**What you need to do:** Give the lines below again exactly, starting with the line that holds "x.reported = false → e" and going on through the line that holds "reruns s < 16 →".
┌─ Material provided
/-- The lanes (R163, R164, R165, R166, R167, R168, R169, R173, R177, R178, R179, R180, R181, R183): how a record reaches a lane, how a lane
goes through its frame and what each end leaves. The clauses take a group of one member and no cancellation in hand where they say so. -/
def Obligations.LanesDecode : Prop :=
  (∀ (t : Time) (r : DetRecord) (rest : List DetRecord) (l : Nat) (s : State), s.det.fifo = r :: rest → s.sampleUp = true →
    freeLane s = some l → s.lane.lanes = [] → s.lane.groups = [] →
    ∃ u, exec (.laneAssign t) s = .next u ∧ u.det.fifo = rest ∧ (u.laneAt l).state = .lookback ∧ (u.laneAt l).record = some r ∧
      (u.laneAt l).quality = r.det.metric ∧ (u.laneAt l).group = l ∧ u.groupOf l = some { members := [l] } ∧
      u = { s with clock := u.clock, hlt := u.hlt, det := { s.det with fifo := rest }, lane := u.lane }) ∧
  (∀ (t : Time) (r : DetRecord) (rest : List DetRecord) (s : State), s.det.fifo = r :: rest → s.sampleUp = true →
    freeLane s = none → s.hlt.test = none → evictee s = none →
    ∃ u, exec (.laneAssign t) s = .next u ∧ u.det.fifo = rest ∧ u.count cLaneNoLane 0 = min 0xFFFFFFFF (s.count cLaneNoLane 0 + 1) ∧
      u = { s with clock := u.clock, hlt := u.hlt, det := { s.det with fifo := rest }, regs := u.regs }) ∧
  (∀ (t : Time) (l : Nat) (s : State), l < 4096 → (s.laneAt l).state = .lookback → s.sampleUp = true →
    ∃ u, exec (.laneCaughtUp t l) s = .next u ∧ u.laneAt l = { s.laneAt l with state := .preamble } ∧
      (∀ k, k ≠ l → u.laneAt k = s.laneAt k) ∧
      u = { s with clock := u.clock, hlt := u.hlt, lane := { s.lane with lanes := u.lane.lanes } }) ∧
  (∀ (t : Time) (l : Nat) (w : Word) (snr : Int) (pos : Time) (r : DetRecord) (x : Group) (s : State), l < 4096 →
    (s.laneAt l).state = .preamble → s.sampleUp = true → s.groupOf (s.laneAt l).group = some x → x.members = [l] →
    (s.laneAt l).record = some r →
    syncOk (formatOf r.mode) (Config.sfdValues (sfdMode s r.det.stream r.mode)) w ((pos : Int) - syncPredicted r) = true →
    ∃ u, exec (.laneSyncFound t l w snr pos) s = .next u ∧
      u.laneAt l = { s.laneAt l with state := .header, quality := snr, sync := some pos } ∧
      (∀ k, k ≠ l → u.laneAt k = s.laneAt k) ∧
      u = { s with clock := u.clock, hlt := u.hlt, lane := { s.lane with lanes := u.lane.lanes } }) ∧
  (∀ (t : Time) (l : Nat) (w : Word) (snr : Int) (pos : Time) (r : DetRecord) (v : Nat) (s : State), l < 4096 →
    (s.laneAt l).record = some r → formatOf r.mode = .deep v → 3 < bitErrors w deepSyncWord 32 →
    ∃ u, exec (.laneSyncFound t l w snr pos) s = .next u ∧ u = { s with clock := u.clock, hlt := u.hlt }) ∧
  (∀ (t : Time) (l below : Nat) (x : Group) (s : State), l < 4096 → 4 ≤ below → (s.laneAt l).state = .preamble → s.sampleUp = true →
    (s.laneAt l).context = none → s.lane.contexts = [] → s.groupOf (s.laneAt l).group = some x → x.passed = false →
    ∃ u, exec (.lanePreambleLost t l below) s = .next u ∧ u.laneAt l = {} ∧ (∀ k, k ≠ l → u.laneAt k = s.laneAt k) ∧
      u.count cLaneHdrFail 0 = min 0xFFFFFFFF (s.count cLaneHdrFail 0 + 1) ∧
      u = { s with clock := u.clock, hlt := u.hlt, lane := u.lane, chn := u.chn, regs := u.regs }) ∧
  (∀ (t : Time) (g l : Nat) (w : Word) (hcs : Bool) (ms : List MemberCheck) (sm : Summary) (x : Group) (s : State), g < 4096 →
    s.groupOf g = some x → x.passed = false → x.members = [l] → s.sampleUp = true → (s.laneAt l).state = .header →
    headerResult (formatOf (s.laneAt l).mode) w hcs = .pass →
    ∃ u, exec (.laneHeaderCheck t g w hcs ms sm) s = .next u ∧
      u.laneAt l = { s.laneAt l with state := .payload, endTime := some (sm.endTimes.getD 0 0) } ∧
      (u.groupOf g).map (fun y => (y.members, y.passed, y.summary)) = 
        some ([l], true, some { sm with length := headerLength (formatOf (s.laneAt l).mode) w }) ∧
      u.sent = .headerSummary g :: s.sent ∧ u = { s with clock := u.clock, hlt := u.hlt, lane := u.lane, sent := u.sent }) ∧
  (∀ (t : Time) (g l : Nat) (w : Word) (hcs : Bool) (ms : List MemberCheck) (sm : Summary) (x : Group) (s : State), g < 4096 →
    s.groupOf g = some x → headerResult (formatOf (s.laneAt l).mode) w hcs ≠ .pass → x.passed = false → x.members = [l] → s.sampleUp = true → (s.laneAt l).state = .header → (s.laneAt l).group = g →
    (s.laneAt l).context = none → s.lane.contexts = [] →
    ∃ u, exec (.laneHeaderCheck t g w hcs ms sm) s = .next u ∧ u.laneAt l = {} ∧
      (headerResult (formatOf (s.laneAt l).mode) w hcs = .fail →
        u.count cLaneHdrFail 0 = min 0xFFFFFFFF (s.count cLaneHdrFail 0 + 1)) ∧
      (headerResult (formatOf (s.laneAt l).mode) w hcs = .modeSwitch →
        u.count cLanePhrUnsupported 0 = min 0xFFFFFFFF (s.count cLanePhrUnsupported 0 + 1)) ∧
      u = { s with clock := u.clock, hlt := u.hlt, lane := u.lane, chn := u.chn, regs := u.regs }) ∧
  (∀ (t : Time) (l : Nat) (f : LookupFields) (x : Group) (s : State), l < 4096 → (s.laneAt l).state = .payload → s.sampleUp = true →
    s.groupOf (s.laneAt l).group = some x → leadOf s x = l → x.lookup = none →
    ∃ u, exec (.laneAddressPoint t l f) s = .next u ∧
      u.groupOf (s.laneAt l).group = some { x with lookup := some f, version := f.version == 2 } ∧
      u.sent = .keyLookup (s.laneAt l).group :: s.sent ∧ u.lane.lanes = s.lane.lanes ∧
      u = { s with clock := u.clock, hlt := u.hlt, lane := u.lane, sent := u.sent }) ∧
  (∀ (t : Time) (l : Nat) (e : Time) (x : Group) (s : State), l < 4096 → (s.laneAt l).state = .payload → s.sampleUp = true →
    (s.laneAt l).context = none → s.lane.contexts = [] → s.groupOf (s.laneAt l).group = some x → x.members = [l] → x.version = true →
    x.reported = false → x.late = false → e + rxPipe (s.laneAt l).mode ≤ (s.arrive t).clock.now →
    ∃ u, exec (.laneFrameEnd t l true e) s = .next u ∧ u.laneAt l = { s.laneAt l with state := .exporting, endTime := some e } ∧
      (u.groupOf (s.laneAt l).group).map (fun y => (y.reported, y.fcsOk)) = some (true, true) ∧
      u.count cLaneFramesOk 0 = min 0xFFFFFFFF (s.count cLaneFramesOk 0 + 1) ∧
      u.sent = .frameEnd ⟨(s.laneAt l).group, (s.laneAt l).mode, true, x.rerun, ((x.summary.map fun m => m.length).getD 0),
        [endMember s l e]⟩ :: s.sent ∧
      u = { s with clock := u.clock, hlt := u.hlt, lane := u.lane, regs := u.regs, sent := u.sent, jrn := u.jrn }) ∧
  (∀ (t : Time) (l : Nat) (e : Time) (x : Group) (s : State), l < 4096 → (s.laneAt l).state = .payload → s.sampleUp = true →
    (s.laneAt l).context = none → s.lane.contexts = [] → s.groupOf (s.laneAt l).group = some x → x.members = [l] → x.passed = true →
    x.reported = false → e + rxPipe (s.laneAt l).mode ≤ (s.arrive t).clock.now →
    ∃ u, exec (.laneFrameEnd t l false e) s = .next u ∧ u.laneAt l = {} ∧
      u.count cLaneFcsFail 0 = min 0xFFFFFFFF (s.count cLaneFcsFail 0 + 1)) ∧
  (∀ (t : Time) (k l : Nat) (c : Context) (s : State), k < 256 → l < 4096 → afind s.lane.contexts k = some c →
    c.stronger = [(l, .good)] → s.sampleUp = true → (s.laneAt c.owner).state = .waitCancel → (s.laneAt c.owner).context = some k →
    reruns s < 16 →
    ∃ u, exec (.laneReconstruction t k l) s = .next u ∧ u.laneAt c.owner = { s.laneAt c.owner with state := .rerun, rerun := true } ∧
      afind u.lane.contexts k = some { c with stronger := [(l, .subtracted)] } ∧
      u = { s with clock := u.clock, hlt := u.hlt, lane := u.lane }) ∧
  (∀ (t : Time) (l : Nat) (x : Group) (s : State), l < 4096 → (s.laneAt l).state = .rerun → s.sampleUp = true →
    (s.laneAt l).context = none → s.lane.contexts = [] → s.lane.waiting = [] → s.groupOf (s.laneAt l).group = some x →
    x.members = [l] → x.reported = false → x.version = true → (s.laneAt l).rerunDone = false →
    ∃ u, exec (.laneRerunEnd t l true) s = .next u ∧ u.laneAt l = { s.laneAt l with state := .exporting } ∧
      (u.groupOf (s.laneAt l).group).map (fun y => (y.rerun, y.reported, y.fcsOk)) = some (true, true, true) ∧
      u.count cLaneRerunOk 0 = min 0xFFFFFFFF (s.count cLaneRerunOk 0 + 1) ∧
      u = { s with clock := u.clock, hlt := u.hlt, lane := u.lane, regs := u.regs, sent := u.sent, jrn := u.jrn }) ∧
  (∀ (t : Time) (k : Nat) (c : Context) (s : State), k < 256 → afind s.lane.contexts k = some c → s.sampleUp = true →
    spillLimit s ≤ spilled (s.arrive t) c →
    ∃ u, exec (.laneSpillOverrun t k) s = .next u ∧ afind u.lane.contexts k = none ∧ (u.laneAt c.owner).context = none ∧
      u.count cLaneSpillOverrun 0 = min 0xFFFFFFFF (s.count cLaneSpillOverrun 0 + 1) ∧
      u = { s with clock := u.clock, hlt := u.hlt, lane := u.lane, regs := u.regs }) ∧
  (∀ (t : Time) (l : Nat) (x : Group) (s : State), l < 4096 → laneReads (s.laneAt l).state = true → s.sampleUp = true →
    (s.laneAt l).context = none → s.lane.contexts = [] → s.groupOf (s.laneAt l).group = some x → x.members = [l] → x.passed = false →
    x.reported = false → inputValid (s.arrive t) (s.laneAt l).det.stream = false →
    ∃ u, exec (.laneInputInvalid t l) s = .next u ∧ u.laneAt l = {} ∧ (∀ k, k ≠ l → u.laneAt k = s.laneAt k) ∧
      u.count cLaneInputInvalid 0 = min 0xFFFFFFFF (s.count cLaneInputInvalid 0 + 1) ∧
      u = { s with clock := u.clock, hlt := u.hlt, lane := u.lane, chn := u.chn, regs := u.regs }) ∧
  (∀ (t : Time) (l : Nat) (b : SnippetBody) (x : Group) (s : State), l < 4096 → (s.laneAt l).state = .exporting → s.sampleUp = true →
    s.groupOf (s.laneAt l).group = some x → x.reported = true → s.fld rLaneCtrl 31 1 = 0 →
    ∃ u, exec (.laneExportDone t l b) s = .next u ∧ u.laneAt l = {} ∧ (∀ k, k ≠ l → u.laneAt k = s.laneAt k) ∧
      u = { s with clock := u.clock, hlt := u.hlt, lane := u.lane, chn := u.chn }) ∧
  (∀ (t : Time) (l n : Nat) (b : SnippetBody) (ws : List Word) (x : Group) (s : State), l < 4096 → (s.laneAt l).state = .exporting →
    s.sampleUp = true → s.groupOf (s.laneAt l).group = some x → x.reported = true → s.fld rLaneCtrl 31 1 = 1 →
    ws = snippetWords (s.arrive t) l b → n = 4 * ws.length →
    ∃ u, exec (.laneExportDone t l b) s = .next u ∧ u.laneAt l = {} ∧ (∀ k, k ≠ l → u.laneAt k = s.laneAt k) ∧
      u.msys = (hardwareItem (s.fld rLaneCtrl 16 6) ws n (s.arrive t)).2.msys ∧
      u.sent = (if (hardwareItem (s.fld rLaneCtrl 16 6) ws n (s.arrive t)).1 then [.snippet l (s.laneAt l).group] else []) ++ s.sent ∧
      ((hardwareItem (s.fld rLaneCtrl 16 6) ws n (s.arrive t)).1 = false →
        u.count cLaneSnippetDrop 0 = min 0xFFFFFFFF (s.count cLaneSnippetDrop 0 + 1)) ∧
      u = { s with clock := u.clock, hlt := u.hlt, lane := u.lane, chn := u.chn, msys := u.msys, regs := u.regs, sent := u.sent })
└─
**Exercise output:**
    x.reported = false → e + rxPipe (s.laneAt l).mode ≤ (s.arrive t).clock.now →
    ∃ u, exec (.laneFrameEnd t l false e) s = .next u ∧ u.laneAt l = {} ∧
      u.count cLaneFcsFail 0 = min 0xFFFFFFFF (s.count cLaneFcsFail 0 + 1)) ∧
  (∀ (t : Time) (k l : Nat) (c : Context) (s : State), k < 256 → l < 4096 → afind s.lane.contexts k = some c →
    c.stronger = [(l, .good)] → s.sampleUp = true → (s.laneAt c.owner).state = .waitCancel → (s.laneAt c.owner).context = some k →
    reruns s < 16 →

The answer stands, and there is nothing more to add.